Historischer Hintergrund

Der Quietismus ist kein voraussetzungsloses Phänomen, sondern die Spätfrucht einer langen Entwicklung der abendländischen Innerlichkeit. Schon die spanische Mystik des 16. Jahrhunderts – Teresa von Ávila und Johannes vom Kreuz – hatte zwischen erworbener und eingegossener Kontemplation unterschieden und die Seele in der höheren Vereinigung als zunehmend passiv beschrieben: Im „Gebet der Ruhe" der Inneren Burg ruhen Verstand und Wille, während Gott die Seele unmittelbar berührt. Teresa und Johannes hatten diese Passivität jedoch sorgfältig an Demut, sittliche Wachsamkeit und kirchliche Bindung rückgekoppelt. Im 17. Jahrhundert lockerte sich diese Rückbindung. In Spanien kursierten unter dem Namen der alumbrados („Erleuchteten") bereits seit dem frühen 16. Jahrhundert Bewegungen, die innere Eingebung über äußere Werke und Sakramente stellten und von der Inquisition verfolgt wurden; ihr Erbe wirkte unterirdisch fort.

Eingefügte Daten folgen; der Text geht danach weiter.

-- ==== Sys2Proof/Tests/Slice0.lean ====
section
/-! SUPPORT. Tests/Slice0.lean: small checks of the model against vectors of spec/95_test_vectors.md and words written out from
section 2 of 30_encoding.md, and for each statement with hypotheses a state and operands that meet them. -/

namespace Sys2Proof.Machine.Tests

open Sys2Proof Sys2Proof.Machine

/-- An idle block whose transport has these answers lined up. -/
def mock (answers : List Answer) : State := { State.reset with answers := answers }

/-- The same with one request presented. -/
def asked (r : Request) (answers : List Answer) : State := (mock answers).present r

/-- The same with an operation in flight at a step. -/
def running (c : Context) (answers : List Answer) : State := { mock answers with inFlight := some c }

/-- A response of a transfer: `[EE a b c d]`. -/
def reply (a b c d : Byte) : Answer := .success ⟨0xEE#8, a, b, c, d⟩

def done : Answer := reply 0x00#8 0x00#8 0x00#8 0x00#8
def broken : Answer := .failure ⟨7⟩

def nextState (o : Host.Outcome State Fault Refusal) : Option State :=
  match o with
  | .next s => some s
  | .fault _ => none
  | .refused _ => none

def refusalOf (o : Host.Outcome State Fault Refusal) : Option Refusal :=
  match o with
  | .next _ => none
  | .fault _ => none
  | .refused r => some r

/-- The invocations of one step or instruction, from an empty trace. -/
def busOf (o : Host.Outcome State Fault Refusal) : Option (List Invocation) :=
  (nextState o).map fun s => s.trace.map Event.invocation

/-- The responses given by one step, from none. -/
def answersOf (o : Host.Outcome State Fault Refusal) : Option (List Response) := (nextState o).map State.responses

/-- What an instruction leaves the interface holding. -/
def linkOf (o : Host.Outcome State Fault Refusal) : Option Link := (nextState o).map State.link

/-- A write of a frame. -/
def w (frame : List Byte) : Option (List Invocation) := some [⟨.writeBytes, frame⟩]

/-- A transfer of a frame. -/
def x (frame : List Byte) : Option (List Invocation) := some [⟨.transferBytes, frame⟩]

/-! ## Well-formedness: 5 payload bytes are refused, 4 and 0 are not (R153, R168) -/

theorem test_wf_refuses_five_bytes :
    ∀ i ∈ [Instr.writeNone [1, 2, 3, 4, 5], .writeMdr0 [1, 2, 3, 4, 5], .writeMdr1 [1, 2, 3, 4, 5],
      .writeDtr [1, 2, 3, 4, 5], .writeCntr [1, 2, 3, 4, 5], .writeOtr [1, 2, 3, 4, 5], .writeStr [1, 2, 3, 4, 5],
      .writeNoneAlias [1, 2, 3, 4, 5]], i.wf = false := by decide

theorem test_wf_accepts_four_and_none :
    (Instr.writeMdr0 [1, 2, 3, 4]).wf = true ∧ (Instr.writeDtr []).wf = true ∧ Instr.readStr.wf = true := by decide

/-! ## Decoding: every constructor's word, written out as action (2 bits), target (3 bits), reserved (3 bits) -/

theorem test_decode_clear :
    decode [0b00000000#8] = .ok .clearNone ∧ decode [0b00001000#8] = .ok .clearMdr0 ∧
    decode [0b00010000#8] = .ok .clearMdr1 ∧ decode [0b00011000#8] = .ok .clearDtr ∧
    decode [0b00100000#8] = .ok .clearCntr ∧ decode [0b00101000#8] = .ok .clearOtr ∧
    decode [0b00110000#8] = .ok .clearStr ∧ decode [0b00111000#8] = .ok .clearNoneAlias := by decide

theorem test_decode_read :
    decode [0b01000000#8, 0, 0, 0, 0] = .ok .readNone ∧ decode [0b01001000#8, 0, 0, 0, 0] = .ok .readMdr0 ∧
    decode [0b01010000#8, 0, 0, 0, 0] = .ok .readMdr1 ∧ decode [0b01011000#8, 0, 0, 0, 0] = .ok .readDtr ∧
    decode [0b01100000#8, 0, 0, 0, 0] = .ok .readCntr ∧ decode [0b01101000#8, 0, 0, 0, 0] = .ok .readOtr ∧
    decode [0b01110000#8, 0, 0, 0, 0] = .ok .readStr ∧ decode [0b01111000#8, 0, 0, 0, 0] = .ok .readNoneAlias := by
  decide

theorem test_decode_write :
    decode [0b10000000#8] = .ok (.writeNone []) ∧ decode [0b10001000#8, 3] = .ok (.writeMdr0 [3]) ∧
    decode [0b10010000#8, 0] = .ok (.writeMdr1 [0]) ∧
    decode [0b10011000#8, 0, 0, 0, 1] = .ok (.writeDtr [0, 0, 0, 1]) ∧
    decode [0b10100000#8, 0, 0, 1, 0] = .ok (.writeCntr [0, 0, 1, 0]) ∧
    decode [0b10101000#8, 0x12, 0x34] = .ok (.writeOtr [0x12, 0x34]) ∧
    decode [0b10110000#8, 0] = .ok (.writeStr [0]) ∧ decode [0b10111000#8, 9] = .ok (.writeNoneAlias [9]) := by decide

Der unmittelbare Boden des Quietismus war die Reformkatholische Frömmigkeit des Grand Siècle, die nach der Tridentinischen Erneuerung ein lebhaftes Interesse an der „mystischen Theologie" (theologia mystica) entwickelte. Frankreich erlebte eine regelrechte „mystische Invasion": Der heilige Franz von Sales (1567–1622) lehrte in seiner Abhandlung über die Liebe Gottes (Traité de l'amour de Dieu, 1616) eine „heilige Gleichgültigkeit" (sainte indifférence) und ein Gebet der schlichten Hingabe; die Brautmystik des Hohenliedes und die Liebestheologie prägten die Spiritualität der Salesianerinnen und Karmelitinnen. Aus diesem Klima wuchs eine Spiritualität, die das ruhige Verweilen in Gottes Gegenwart über die methodische Betrachtung stellte. Genau an dieser Nahtstelle – wie weit darf die Passivität gehen, ohne in moralische Gleichgültigkeit und Antinomismus (Gesetzlosigkeit) umzuschlagen? – entzündete sich der Streit.

Miguel de Molinos und die Guía espiritual

Miguel de Molinos (1628–1696), geboren bei Saragossa in Aragón, war ein spanischer Weltpriester, der sich um 1663 in Rom niederließ, dort als gesuchter Beichtvater und geistlicher Leiter wirkte und im engsten Umkreis hochgestellter Kirchenmänner verkehrte – zeitweise genoss er sogar die Gunst des späteren Papstes Innozenz XI. 1675 erschien in Rom sein Hauptwerk, die „Guía espiritual" (Geistlicher Wegweiser, vollständig: Guía espiritual que desembaraza al alma…, „Geistlicher Wegweiser, der die Seele entwirrt und sie auf dem inneren Wege zur Erlangung der vollkommenen Beschauung und des reichen Schatzes des inneren Friedens führt"). Das schmale Buch erlebte rasch zahlreiche Auflagen und Übersetzungen und wurde zum klassischen Handbuch der inneren Stille.

Molinos unterscheidet zwei Gebetswege: die „äußere" (meditación) und die „innere" Beschauung (contemplación). Der äußere Weg, das diskursive Nachsinnen über Bilder, Geheimnisse und Vorsätze, sei nur die Anfängerstufe; das eigentliche Ziel sei der innere Weg, auf dem die Seele alle Vorstellungen, Erwägungen und Eigentätigkeiten aufgibt und in reiner, dunkler, leerer Beschauung – dem Gebet der Ruhe (oración de quietud) – allein in Gott ruht. In diesem Zustand soll der Mensch sich vollständig passiv verhalten („nichts wollen, nichts begehren, nichts wirken"), sich Gott überlassen und auch die geistlichen Tröstungen wie die Versuchungen mit derselben gelassenen Indifferenz hinnehmen. Molinos prägt das Bild der „Vernichtung" (aniquilación): Die Seele müsse sich selbst zunichtemachen, ihren Eigenwillen auslöschen, um zum „nichts" zu werden, in dem Gott „alles" wird. Diese Sprache der Selbstauslöschung berührt sich strukturell mit der Tradition vom göttlichen Nichts und der Selbstentäußerung (Kenōsis), radikalisiert sie aber zu einem Quietiv des ganzen geistlichen Lebens.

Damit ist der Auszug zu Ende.